La constitution d’unités de gestion viables permet de mutualiser les moyens de production, de rationaliser les politiques de coupe et d’engendrer des économies d’échelle importantes. Pour ce faire, le conseil départemental s’appuie notamment sur les dispositions de la loi du 13 octobre 2014 d’avenir pour l’agriculture, l’alimentation et la forêt, laquelle favorise la constitution de groupements d’intérêt économique et environnemental, les GIEE, et simplifie les regroupements forestiers. Un groupement d’intérêt public, ou GIP, rassemblant les divers acteurs concernés du département – le conseil départemental, l’État via la direction départementale des territoires, la Fédération pastorale de l’Ariège, la chambre d’agriculture, le parc naturel régional et le centre de formation pour la promotion agricole, le CFPPA –, permettra d’instituer un lieu de régulation et de coordination en vue d’une gouvernance partagée et d’une mutualisation des moyens et personnels, dans le contexte de la fin de la clause de compétence générale issue de la loi du 7 août 2015 portant nouvelle organisation territoriale de la République, dite loi NOTRe.

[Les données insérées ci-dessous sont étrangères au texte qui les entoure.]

/-! ## Sequences of fields -/

/-- Fields at consecutive cursors are stored end to end (R127). -/
theorem writeFields_writes (fields : List (Nat × Nat)) (hw : Memory.wf s.bm) :
    Writes s (writeFields fields s) (fieldBits fields)
      (moveOn (fields.map Prod.snd).sum s) := by
  rw [← fieldBits_length]
  refine Writes.each (P := fun _ => True) (fun _ _ _ _ => trivial) fields (fun f _ s _ hw => ?_)
    trivial hw
  rw [bitsOf_length]
  exact writeField_writes hw f.1 f.2

/-- Fields that stand end to end are read at consecutive cursors (R127). -/
theorem readFields_reads (fields : List (Nat × Nat))
    (h : holdsBits s.bm s.bitpos.toNat (fieldBits fields)) :
    Reads s (readFields (fields.map Prod.snd) s) (fields.map Prod.snd).sum
      (fields.map fun f => f.1 % 2 ^ f.2) (moveOn (fields.map Prod.snd).sum s) := by
  induction fields generalizing s with
  | nil =>
    exact ⟨fun _ => congrArg (Res.ok []) (moveOn_zero s).symm, fun hr => absurd (.inl rfl) hr⟩
  | cons f fields ih =>
    rw [fieldBits_cons, holdsBits_append, bitsOf_length] at h
    obtain ⟨hfirst, hrest⟩ := h
    have hread := readField_reads s f.2
    rw [fieldRead_of_holdsBits hfirst] at hread
    rw [List.map_cons, List.sum_cons, ← moveOn_moveOn]
    refine Reads.andThen hread rfl rfl fun hr => Reads.then_ok (ih ?_) rfl
    rwa [moveOn_bitpos, bitpos_add hr]

/-- Settles O26: what is stored end to end is read back from there. -/
theorem fieldsReadBack : Obligations.FieldsReadBack := by
  intro fields s hw _ hl
  have hroom : room (fields.map Prod.snd).sum s := room_of_le hl
  obtain ⟨m, -, ⟨hhold, -⟩, hok⟩ :=
    (writeFields_writes fields hw).1 (by rw [fieldBits_length]; exact hroom)
  exact ⟨_, _, hok, bitpos_add hroom,
    (readFields_reads (s := s.setBm m) fields hhold).1 hroom, rfl⟩

end Sys2Proof.Machine
end

section
/-! DifferenceCodec (41_differencecodec.md R141 to R147): its commands are the opening checks of
R142 and one codeword, written or read, and what is read is what was written. -/

namespace Sys2Proof.Machine

variable {s t : State} {i : Instr} {u : Option Unspec} {f : State → State} {c : Cause} {d : Int}

/-! ## The opening checks of R142 -/

/-- A command whose opening checks refuse changes nothing but STATUS (R227 (b)). -/
theorem exec_refused (hs : s.ready) (hi : isCommand i = true) (hne : i ≠ .clrFault)
    (h : openingCheck i s = some c) : exec i s = .next (s.withFault c) := by
  obtain ⟨u, body, hrun, -⟩ := exec_command hi hne
  rw [hrun]
  exact runCommand_check (accepts_of_ready hs) h

/-- The commands that open with the checks of R142. -/
def codecCommands : List Instr :=
  [.encCw, .decCw, .encDiff, .decDiff, .encRow, .decRow, .encBlock, .decBlock, .wrHeader, .encode]

/-- What R142 refuses, every command that opens with it refuses, whatever else it tests (R230). -/
theorem openingCheck_of_checkCodec (h : checkCodec s = some c) :
    ∀ i ∈ codecCommands, openingCheck i s = some c := by
  have hrow : checkRow s = some c := by rw [checkRow, h, Option.some_or]
  have hblock : checkBlock s = some c := by rw [checkBlock, h, Option.some_or]
  have hencode : checkEncode s = some c := by rw [checkEncode, h, Option.some_or]
  simp [codecCommands, openingCheck, h, hrow, hblock, hencode]

theorem exec_codecRefused (hs : s.ready) (h : checkCodec s = some c) (hi : i ∈ codecCommands) :
    exec i s = .next (s.withFault c) := by
  have hcommand : ∀ i ∈ codecCommands, isCommand i = true ∧ i ≠ .clrFault := by decide
  exact exec_refused hs (hcommand i hi).1 (hcommand i hi).2 (openingCheck_of_checkCodec h i hi)

/-- Settles O36: R142 tests TYPE before SLICE, and the two commands that do not read SLICE test TYPE
first as well (R183). -/
theorem codecParameterFaults : Obligations.CodecParameterFaults := by
  refine fun s hs => ⟨fun ht i hi => ?_, fun ht hlt i hi => exec_codecRefused hs ?_ hi⟩
  · rcases List.mem_append (s := codecCommands) (t := [.rdHeader, .decode]).mp hi with hi | hi
    · exact exec_codecRefused hs (if_pos ht) hi
    · have hdecode : checkDecode s = some .badType := if_pos ht
      rcases List.mem_pair.mp hi with rfl | rfl
      · exact exec_refused hs rfl (by decide) hdecode
      · exact exec_refused hs rfl (by decide) hdecode
  · rw [checkCodec, if_neg (by rw [ht]; decide), if_pos hlt]

/-! ## ENC_DIFF -/

/-- The body of ENC_DIFF (R145). -/
def encDiffBody (s : State) : Res Unit :=
  (encCodeword (s.valElem - s.pv) s).andThen fun _ s => .ok () (setPrev s.valElem s)

/-- It stores the codeword of the difference and then sets PREV. -/
theorem encDiffBody_writes (hw : Memory.wf s.bm) (hc : s.sw ≤ s.w) :
    Writes s (encDiffBody s) (codewordBits s.ctx (s.valElem - s.pv))
      (setPrev s.valElem (moveOn (codewordBits s.ctx (s.valElem - s.pv)).length s)) :=
  (encCodeword_writes hw hc _).then_ok fun _ _ _ => rfl

/-- Settles O32: the codeword is stored and PREV set where there is room; else PREV is among what
the fault leaves free. -/
theorem encDiffWritesDifference : Obligations.EncDiffWritesDifference := by
  intro s hs hw hc bits hbits
  subst hbits
  have hcheck : openingCheck .encDiff s = none := checkCodec_none_iff.mpr hc
  have hwr := encDiffBody_writes (s := start .encDiff s) hw hc.2
  have hpos := codewordBits_length_pos (c := s.ctx) (hc.2.trans s.w_le) s.w_le (s.valElem - s.pv)
  have hroom : room (codewordBits s.ctx (s.valElem - s.pv)).length (start .encDiff s) ↔ _ :=
    room_iff_le hpos.ne'
  split
  case isTrue hl =>
    obtain ⟨m, hst, hexec⟩ := runCommand_writes (body := encDiffBody) hs hcheck hwr (hroom.mpr hl)
    exact ⟨_, hexec, rfl, hst⟩
  case isFalse hl =>
    obtain ⟨r, hexec⟩ :=
      runCommand_outOfSpace (body := encDiffBody) hs hcheck hwr (mt hroom.mp hl)
    exact ⟨_, hexec, rfl, fun a ha => read_unspecify_bm hw _ r ha⟩

/-! ## DEC_CW and DEC_DIFF at a codeword -/

/-- The codeword of `d` stands at the cursor, inside the limit. -/
def State.atCodeword (s : State) (d : Int) : Prop :=
  codable s.ctx d ∧ holdsBits s.bm s.bitpos.toNat (codewordBits s.ctx d) ∧
    s.bitpos.toNat + (codewordBits s.ctx d).length ≤ 8 * s.limit.toNat

/-- A command that reads one codeword takes its difference (R144). -/
theorem runCommand_decCodeword (hs : s.ready) (hc : s.codecLegal)
    (hcheck : openingCheck i s = none) (h : s.atCodeword d) :
    runCommand i u (fun s => (decCodeword s).andThen fun _ s => .ok () (f s)) s =
      .next (complete (f (takeDiff d (moveOn (codewordBits s.ctx d).length (start i s))))) := by
  obtain ⟨hd, hb, hl⟩ := h
  have hread := (decCodeword_reads (s := start i s) hc.2 hd (hb.below _)).1 (room_of_le hl)
  exact runCommand_ok (accepts_of_ready hs) hcheck (congrArg (Res.andThen · _) hread)

theorem execDecCw_ok (hs : s.ready) (hc : s.codecLegal) (h : s.atCodeword d) :
    exec .decCw s = .next { s.atRest with
      val := BitVec.ofInt 64 d,
      bitpos := s.bitpos + BitVec.ofNat 64 (codewordBits s.ctx d).length } := by
  refine (runCommand_decCodeword (i := .decCw) (f := fun s => setVal s.acc.toInt s) hs hc
    (checkCodec_none_iff.mpr hc) h).trans ?_
  rw [takeDiff_acc, codable_acc s.w_le (hc.2.trans s.w_le) h.1]
  rfl

theorem execDecDiff_ok (hs : s.ready) (hc : s.codecLegal) (h : s.atCodeword d) :
    exec .decDiff s = .next { s.atRest with
      val := BitVec.ofInt 64 (sext s.w (s.pv + d)),
      prev := BitVec.ofNat 32 (zext s.w (s.pv + d)),
      bitpos := s.bitpos + BitVec.ofNat 64 (codewordBits s.ctx d).length } := by
  refine (runCommand_decCodeword (i := .decDiff)
    (f := fun s => setPrev s.nextElem (setVal s.nextElem s)) hs hc
    (checkCodec_none_iff.mpr hc) h).trans ?_
  rw [State.nextElem, takeDiff_acc, codable_acc s.w_le (hc.2.trans s.w_le) h.1, setPrev, setVal_w,
    takeDiff_w, zext_sext]
  rfl

/-- Settles O33: a codeword of the format is the encoder's of its difference. -/
theorem decDiffReconstructs : Obligations.DecDiffReconstructs := by
  intro s i hs hc hi hwf hb hl
  obtain ⟨hbits, hcod⟩ := codeword_wf hi hwf
  rw [hbits] at hb hl ⊢
  exact execDecDiff_ok hs hc ⟨hcod, hb, hl⟩

/-! ## The inverse law (R147) -/

/-- The operand of ENC_CW has a codeword (R32, R90). -/
theorem codable_valDiff (s : State) : codable s.ctx s.valDiff :=
  .inl (isElem_sext (Nat.succ_pos _) _)

theorem isElem_valElem (s : State) : isElem s.w s.valElem :=
  isElem_sext s.w_pos _

/-- The exact difference that ENC_DIFF codes has a codeword (R141). -/
theorem codable_valElem_sub_pv (s : State) : codable s.ctx (s.valElem - s.pv) :=
  .inl (isElem_sub s.w_pos (isElem_valElem s) (isElem_sext s.w_pos _))

/-- ENC_CW, the cursor set back, DEC_CW. -/
theorem decCw_encCw (hs : s.ready) (hw : Memory.wf s.bm) (hc : s.codecLegal)
    (hl : s.bitpos.toNat + (codewordBits s.ctx s.valDiff).length ≤ 8 * s.limit.toNat) :
    ∃ t u, exec .encCw s = .next t ∧ exec .decCw { t with bitpos := s.bitpos } = .next u ∧
      u.status.fault = false ∧ u.val = BitVec.ofInt 64 s.valDiff ∧ u.bitpos = t.bitpos := by
  have henc := encCwWritesCodeword s hs hw hc _ rfl
  rw [if_pos hl] at henc
  obtain ⟨t, hexec, ht, hst⟩ := henc
  generalize t.bm = m at ht hst
  subst ht
  exact ⟨_, _, hexec, execDecCw_ok (d := s.valDiff) ⟨rfl, rfl⟩ hc
    ⟨codable_valDiff s, hst.1, hl⟩, rfl, rfl, rfl⟩

/-- ENC_DIFF, the cursor and PREV set back, DEC_DIFF: the sum of PREV and the exact difference is
the element, so that nothing wraps. -/
theorem decDiff_encDiff (hs : s.ready) (hw : Memory.wf s.bm) (hc : s.codecLegal)
    (hl : s.bitpos.toNat + (codewordBits s.ctx (s.valElem - s.pv)).length ≤ 8 * s.limit.toNat) :
    ∃ t u, exec .encDiff s = .next t ∧
      exec .decDiff { t with bitpos := s.bitpos, prev := s.prev } = .next u ∧
      u.status.fault = false ∧ u.val = BitVec.ofInt 64 s.valElem ∧ u.prev = t.prev ∧
      u.bitpos = t.bitpos := by
  have henc := encDiffWritesDifference s hs hw hc _ rfl
  rw [if_pos hl] at henc
  obtain ⟨t, hexec, ht, hst⟩ := henc
  generalize t.bm = m at ht hst
  subst ht
  have hsum : s.pv + (s.valElem - s.pv) = s.valElem := add_sub_cancel _ _
  refine ⟨_, _, hexec, execDecDiff_ok (d := s.valElem - s.pv) ⟨rfl, rfl⟩ hc
    ⟨codable_valElem_sub_pv s, hst.1, hl⟩, rfl, ?_, ?_, rfl⟩
  · show BitVec.ofInt 64 (sext s.w (s.pv + (s.valElem - s.pv))) = _
    rw [hsum, isElem_valElem s]
  · show BitVec.ofNat 32 (zext s.w (s.pv + (s.valElem - s.pv))) = _
    rw [hsum]

/-- Where DEC_CW completes, the codeword that stands at the cursor is the encoder's of a
difference. -/
theorem execDecCw_atCodeword (hs : s.ready) (h : exec .decCw s = .next t)
    (hf : t.status.fault = false) : ∃ d, s.atCodeword d := by
  obtain ⟨hcheck, q, hq, -⟩ := runCommand_completed (i := .decCw) (body := decCwBody) hs h hf
  have hc : s.codecLegal := checkCodec_none_iff.mp hcheck
  obtain ⟨_, r, hr, -⟩ := Res.andThen_eq_ok.mp hq
  obtain ⟨d, hd, hb, hroom, -⟩ := decCodeword_ok (s := start .decCw s) hc.2 hr
  have hpos := codewordBits_length_pos (c := s.ctx) (hc.2.trans s.w_le) s.w_le d
  exact ⟨d, hd, hb, (room_iff_le hpos.ne').mp hroom⟩

/-- Settles O34: what the encoding command stored stands at the cursor for the decoding command; and
DEC_CW completes only at the encoder's codeword, whose difference it leaves in VAL. -/
theorem codewordRoundTrip : Obligations.CodewordRoundTrip := by
  refine fun s hs hw hc => ⟨decCw_encCw hs hw hc, decDiff_encDiff hs hw hc, fun t h hf => ?_⟩
  obtain ⟨d, hat⟩ := execDecCw_atCodeword hs h hf
  have hval : (BitVec.ofInt 64 d).toInt = d := codable_acc s.w_le (hc.2.trans s.w_le) hat.1
  rw [execDecCw_ok hs hc hat] at h
  cases h
  rw [hval]
  exact ⟨hat.2.1, hat.2.2, rfl⟩

end Sys2Proof.Machine
end

section
/-! The segmentation of a row (42_runcodec.md R162): the maximal runs that the machine cuts a row
into are the runs the pseudocode finds index by index, and so are the segments made of them. -/

namespace Sys2Proof.Machine

variable {ds : List Int} {d : Int}

/-! ## Runs -/

/-- The first run of a row is as long as its difference repeats. -/
theorem runsOf_cons (d : Int) (es : List Int) :
    runsOf (d :: es) = (d, leadingRun d es + 1) :: runsOf (es.drop (leadingRun d es)) := by
  induction es generalizing d with
  | nil => rfl
  | cons e es ih =>
    rw [runsOf, ih e, leadingRun]
    by_cases h : d = e
    · subst h
      simp only [if_true, List.drop_succ_cons]
    · simp only [if_neg h, if_neg (Ne.symm h), List.drop_zero, ih e]

theorem leadingRun_replicate_append (n : Nat) (d : Int) (es : List Int) :
    leadingRun d (List.replicate n d ++ es) = n + leadingRun d es := by
  induction n with
  | zero => simp
  | succ n ih =>
    rw [List.replicate_succ, List.cons_append, leadingRun, if_pos rfl, ih]
    omega

/-- A run that what follows it does not go on with is a run of the row. -/
theorem runsOf_replicate_append {n : Nat} {es : List Int} (hn : 0 < n) (h : leadingRun d es = 0) :
    runsOf (List.replicate n d ++ es) = (d, n) :: runsOf es := by
  obtain ⟨n, rfl⟩ := Nat.exists_eq_succ_of_ne_zero hn.ne'
  have hlead : leadingRun d (List.replicate n d ++ es) = n := by
    rw [leadingRun_replicate_append, h, Nat.add_zero]
  rw [List.replicate_succ, List.cons_append, runsOf_cons, hlead,
    List.drop_left' (List.length_replicate ..)]
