-- ==== Sys2Proof/Machine/Memory.lean ====
section
/-!
DEFINITION. Memory as programs and agents reach it (11): locations, page tables and ranges, the TLB entries of a core, the
L1 lines, the homes with the checkpoint log (23 R397), poison (23 R401), migration (11 R239, R240) and the sketches
(11 R236).
-/
namespace Sys2Proof.Machine
open Sys2Proof

/-! ### Locations and the bytes at home -/

/-- The form of a memory list: addresses strictly rise, and no entry equals 0, which an unlisted location reads as. -/
def Memory.wf (l : List Host.Cell) : Bool := sparseWf l

/-- The byte at a location. A location never written reads as 0 (log 5). -/
def State.byteAt (s : State) (a : Nat) : Byte := sparseGet s.mem a

/-- n bytes from a location, as they stand at home. -/
def State.bytesAt (s : State) (a n : Nat) : List Byte := sparseRead s.mem a n

/-- Write bytes at a location, with no further effect. -/
def State.rawWrite (s : State) (a : Nat) (l : List Byte) : State := { s with mem := sparseWrite s.mem a l }

/-- The first location of the fabric: an export frame of a module (R230) lies at its module and frame number. -/
def fabricBase : Nat := 2 ^ 60

/-- The first location of the host's space. -/
def hostBase : Nat := 2 ^ 61

/-- The location of a byte of an export frame of a module. -/
def fabricLoc (m e off : Nat) : Nat := fabricBase + m * 2 ^ 38 + e * 65536 + off

/-- A location lies on the fabric. -/
def isFabric (a : Nat) : Bool := decide (fabricBase ≤ a) && decide (a < hostBase)

/-- A location lies in host memory. -/
def isHost (a : Nat) : Bool := decide (hostBase ≤ a)

/-- A location lies in this module's DRAM. -/
def isLocal (a : Nat) : Bool := decide (a < fabricBase)

/-- The first LPDDR6 frame (R230). -/
def firstTier2 : Nat := 5859375

/-- The first frame of the save reserve (R393). -/
def firstReserve : Nat := 17568525

/-- A frame that holds storage (R230): no hole below the 384-GB boundary, and not beyond the last frame. -/
def frameExists (f : Nat) : Bool := decide (f < 5859372) || (decide (firstTier2 ≤ f) && decide (f ≤ 17578124))

/-- A run of n frames from f that a leaf or range may name (R230, R393). -/
def framesNamed (f n : Nat) : Bool :=
  decide (f + n ≤ 5859372) || (decide (firstTier2 ≤ f) && decide (f + n ≤ firstReserve))

/-- The die of a local location (R230). -/
def dieOfLoc (a : Nat) : Nat :=
  let f := a / 65536
  if f < firstTier2 then f % 6 else (f - firstTier2) % 6

/-- The memory controller of a local location (R236). -/
def controllerOf (a : Nat) : Nat :=
  let f := a / 65536
  let k := a % 65536 / 256
  if f < firstTier2 then 8 * (f % 6) + k % 8 else 48 + 4 * ((f - firstTier2) % 6) + k % 4

/-! ### Contexts -/

/-- A context of the context table. -/
def State.ctx? (s : State) (n : Nat) : Option Ctx := s.ctxs.find? (fun c => c.no == n)

/-- Change a context. -/
def State.updCtx (s : State) (n : Nat) (g : Ctx → Ctx) : State :=
  { s with ctxs := s.ctxs.map (fun c => if c.no == n then g c else c) }

/-- Set bits of a context's check register (Table 12.6). -/
def State.setChk (s : State) (n : Nat) (m : BitVec 5) : State := s.updCtx n (fun c => { c with chk := c.chk ||| m })

/-- CHK.POISON. -/
def chkPoison : BitVec 5 := 1
/-- CHK.CKSUM. -/
def chkCksum : BitVec 5 := 2
/-- CHK.BOUND. -/
def chkBound : BitVec 5 := 4
/-- CHK.REFUSED. -/
def chkRefused : BitVec 5 := 8
/-- CHK.LOGFULL. -/
def chkLogfull : BitVec 5 := 16

/-- The next uid, and the state that has used it. -/
def State.fresh (s : State) : Nat × State := (s.nextUid, { s with nextUid := s.nextUid + 1 })

/-- Post an event to the host. -/
def State.post (s : State) (e : HostEvent) : State := { s with hostEvents := s.hostEvents ++ [e] }

/-! ### Page-table entries (Table 11.4) -/

/-- V. -/
def pteV (e : Word) : Bool := bitAt e 0
/-- W. -/
def pteW (e : Word) : Bool := bitAt e 1
/-- X. -/
def pteX (e : Word) : Bool := bitAt e 2
/-- LOC. -/
def pteLoc (e : Word) : Nat := fieldNat e 4 2
/-- FMT. -/
def pteFmt (e : Word) : Nat := fieldNat e 6 4
/-- GEOM. -/
def pteGeom (e : Word) : Nat := fieldNat e 10 2
/-- SPE. -/
def pteSpe (e : Word) : Bool := bitAt e 12
/-- MIG. -/
def pteMig (e : Word) : Bool := bitAt e 13
/-- SIZE. -/
def pteSize (e : Word) : Nat := fieldNat e 14 2
/-- TENSOR. -/
def pteTensor (e : Word) : Nat := fieldNat e 16 16
/-- FRAME. -/
def pteFrame (e : Word) : Nat := fieldNat e 32 32

/-- The location of a leaf's first byte, when its FRAME names storage for all of its pages (R230). -/
def leafBase (e : Word) (pages : Nat) : Option Nat :=
  match pteLoc e with
  | 0 => if framesNamed (pteFrame e) pages then some (pteFrame e * 65536) else none
  | 1 => some (fabricLoc (fieldNat e 54 10) (fieldNat e 32 22) 0)
  | 2 => some (hostBase + pteFrame e * 65536)
  | _ => none

/-- The fields of a leaf entry or a range's ATTR are legal (R229, R233). -/
def leafOk (e : Word) : Bool := pteV e && !bitAt e 3 && decide (pteLoc e < 3) && decide (pteFmt e < 14)

/-- A walk from a table at a physical address through the levels that remain (R229): the shift of each level's index and
the SIZE of the leaf that it permits. It answers the leaf, its place in memory and the pages it covers. -/
def walkFrom (mem : List Host.Cell) (va : Nat) (tbl : Nat) : List (Nat × Option Nat) → Option (Word × Nat × Nat)
  | [] => none
  | (sh, sz) :: rest =>
    let at_ := tbl + 8 * ((va >>> sh) % 1024)
    let e := BitVec.ofNat 64 (natOfBytes (sparseRead mem at_ 8))
    if !frameExists (at_ / 65536) || !pteV e || decide (pteLoc e = 3) then none
    else if pteSize e == 3 then
      if pteLoc e == 0 then walkFrom mem va (pteFrame e * 8192) rest else none
    else if some (pteSize e) == sz && leafOk e && decide (pteFrame e % 2 ^ (sh - 16) = 0) then some (e, at_, 2 ^ (sh - 16))
    else none

/-- The four levels (Table 11.5). -/
def walkLevels : List (Nat × Option Nat) := [(46, none), (36, some 2), (26, some 1), (16, some 0)]

/-- The range entries of a context that cover an address: the one of the lowest index wins (R233, R234). The answer is none
where no range covers the address, and `some none` where the covering entry is invalid. -/
def rangeFor (mem : List Host.Cell) (rtbase : Nat) (va : Nat) : List Nat → Option (Option (Word × Nat × Nat))
  | [] => none
  | i :: rest =>
    let r := sparseRead mem (rtbase + 32 * i) 32
    let rb := recNat r 0 8
    let lim := recNat r 8 8
    let attr := recWord r 16 8
    if rb ≤ va ∧ va < lim then
      if rb % 65536 = 0 ∧ lim % 65536 = 0 ∧ pteSize attr = 0 ∧ pteMig attr = false ∧ leafOk attr = true
      then some (some (attr, rb, lim)) else some none
    else rangeFor mem rtbase va rest

/-- The leaf or range entry that governs an address now, read from the tables (R228 to R234). Until the shootdown that follows a
migration's switch completes, the page's old frame is used (R235, R239). -/
def lookupTables (s : State) (core : CoreId) (c : Ctx) (va : Nat) : Option TlbEntry :=
  match rangeFor s.mem c.desc.rtBase.toNat va (List.range c.desc.rtCount) with
  | some none => none
  | some (some (attr, rb, lim)) =>
    let pages := (lim - rb) / 65536
    (leafBase attr pages).map (fun b =>
      { core := core, ctx := c.no, page := va / 65536, entry := attr, base := b + (va / 65536 - rb / 65536) * 65536, range := true })
  | none =>
    match walkFrom s.mem va c.desc.ptRoot.toNat walkLevels with
    | none => none
    | some (e, at_, pages) =>
      let old := (s.migrations.find? (fun m => m.entryAt == at_ && m.phase == .switching)).map (fun m => m.old * 65536)
      (leafBase e pages).map (fun b =>
        { core := core, ctx := c.no, page := va / 65536, entry := e, base := old.getD b + va / 65536 % pages * 65536 })

/-- The cached entry of a core for an address (R233, R235). -/
def State.tlbFor (s : State) (core : CoreId) (ctx va : Nat) : Option TlbEntry :=
  s.tlb.find? (fun t => t.core == core && t.ctx == ctx && t.page == va / 65536)

/-- The cached entry of a core's die for an address, as the core uses it (R233). -/
def State.tlb2For (s : State) (core : CoreId) (ctx va : Nat) : Option TlbEntry :=
  (s.tlb2.find? (fun t => t.core.die == core.die && t.ctx == ctx && t.page == va / 65536)).map (fun t => { t with core := core })

/-- The entry by which a core translates an address: its own while it is cached, then its die's, then the tables' (R233, R235). -/
def State.translate (s : State) (core : CoreId) (ctx va : Nat) : Option TlbEntry :=
  if va < 2 ^ 56 then
    ((s.tlbFor core ctx va).or (s.tlb2For core ctx va)).or ((s.ctx? ctx).bind (fun c => lookupTables s core c va))
  else none

/-- The newest of the entries of a list that satisfy p, at most n of them, with the others. -/
def keepNewest (n : Nat) (p : α → Bool) (l : List α) : List α :=
  let mine := l.filter p
  l.filter (fun x => !p x) ++ mine.drop (mine.length - n)

/-- The function to which a context belongs: its partition and virtual function (Table 11.2a). -/
def fnOf (d : CtxDesc) : Nat := d.ownerPart * 64 + d.ownerVf

/-- A range of host pages holds a page. -/
def AtsInv.covers (x : AtsInv) (page : Nat) : Bool := decide (x.first ≤ page ∧ page < x.first + x.pages)

/-- A function that has ATS enabled caches the host's translation of the IOVA page that an access of its context uses, and its requests to the
page go translated (R232, R417); while an invalidation of the page is pending they do not. -/
def State.cacheAts (s : State) (t : TlbEntry) : State :=
  match s.ctx? t.ctx with
  | none => s
  | some c =>
    let k := (fnOf c.desc, (t.base - hostBase) / 65536)
    if isHost t.base && s.atsOn.contains k.1 && !s.ats.any (fun x => x.covers k.2) && !s.atc.contains k then { s with atc := s.atc ++ [k] } else s

/-- Cache the entry that an access has used: a core holds at most 64 entries of pages and 16 of ranges, and its die 8,192 (R11, R233). -/
def State.cacheTlb (s : State) (t : TlbEntry) : State :=
  let s := s.cacheAts t
  if s.tlb.contains t then s
  else
    let u := { t with core := ⟨t.core.die, 0⟩ }
    { s with
      tlb := keepNewest (if t.range then 15 else 63) (fun x => x.core == t.core && x.range == t.range) s.tlb ++ [t]
      tlb2 := if s.tlb2.contains u then s.tlb2 else keepNewest 8191 (fun x => x.core.die == t.core.die) s.tlb2 ++ [u] }

/-- Drop the entries that satisfy p from every TLB. -/
def State.dropTlb (s : State) (p : TlbEntry → Bool) : State :=
  { s with tlb := s.tlb.filter (fun t => !p t), tlb2 := s.tlb2.filter (fun t => !p t) }

/-- The location of an address under an entry. -/
def TlbEntry.loc (t : TlbEntry) (va : Nat) : Nat := t.base + (va - t.page * 65536)

/-! ### The fabric (20 R355 to R357) -/

/-- Some Dwevex port is up (R355). -/
def State.fabricUp (s : State) : Bool := s.links.any (fun l => l.up)

/-- Why a request to an export frame is refused: the reason code of Table 20.6, or none. -/
def State.fabricRefusal (s : State) (m e : Nat) (write : Bool) : Option Nat :=
  if m = s.ident.moduleNum then
    match s.exports.find? (fun p => p.1.toNat == e) with
    | none => some 0
    | some (_, x) =>
      if !x.v then some 0 else if x.part != s.ident.podPart then some 1 else if write && !x.w then some 2 else none
  else
    match lookupKey s.remote (m, e) with
    | none => some 0
    | some (w, part) => if part != s.ident.podPart then some 1 else if write && !w then some 2 else none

Cette gestion proactive des parcelles forestières recèle de nombreux effets positifs. Le travail en amont au niveau de la production favorise le développement de la filière en aval, offrant des débouchés en circuit court pour les propriétaires forestiers – ce sont souvent des agriculteurs –, qui en tirent des compléments de revenus. Ce cercle vertueux est porteur d’une relocalisation économique de l’ensemble de la filière, dont nos territoires ruraux ont besoin pour créer des emplois et de la valeur ajoutée.

Le développement de la sylviculture et une gestion durable des forêts assurent, en outre, des progrès substantiels en termes de qualité environnementale, et contribuent à améliorer la qualité de vie des habitants et à accroître l’attrait touristique d’un territoire.

Parce que nous connaissons le terrain, ainsi que nos administrés, lesquels sont souvent des propriétaires, notre rôle en tant qu’élus proches des territoires est, dès lors, primordial pour soutenir le déclenchement de telles démarches et jouer un rôle de médiateur entre les attentes individuelles et les intérêts collectifs au travers de ces microprojets.

Grâce à de nouvelles méthodes d’aménagement du territoire, la forêt pourrait certainement être perçue comme l’un des moteurs de l’économie de nos territoires ruraux de montagne, et non plus, faute d’être exploitée, comme un danger.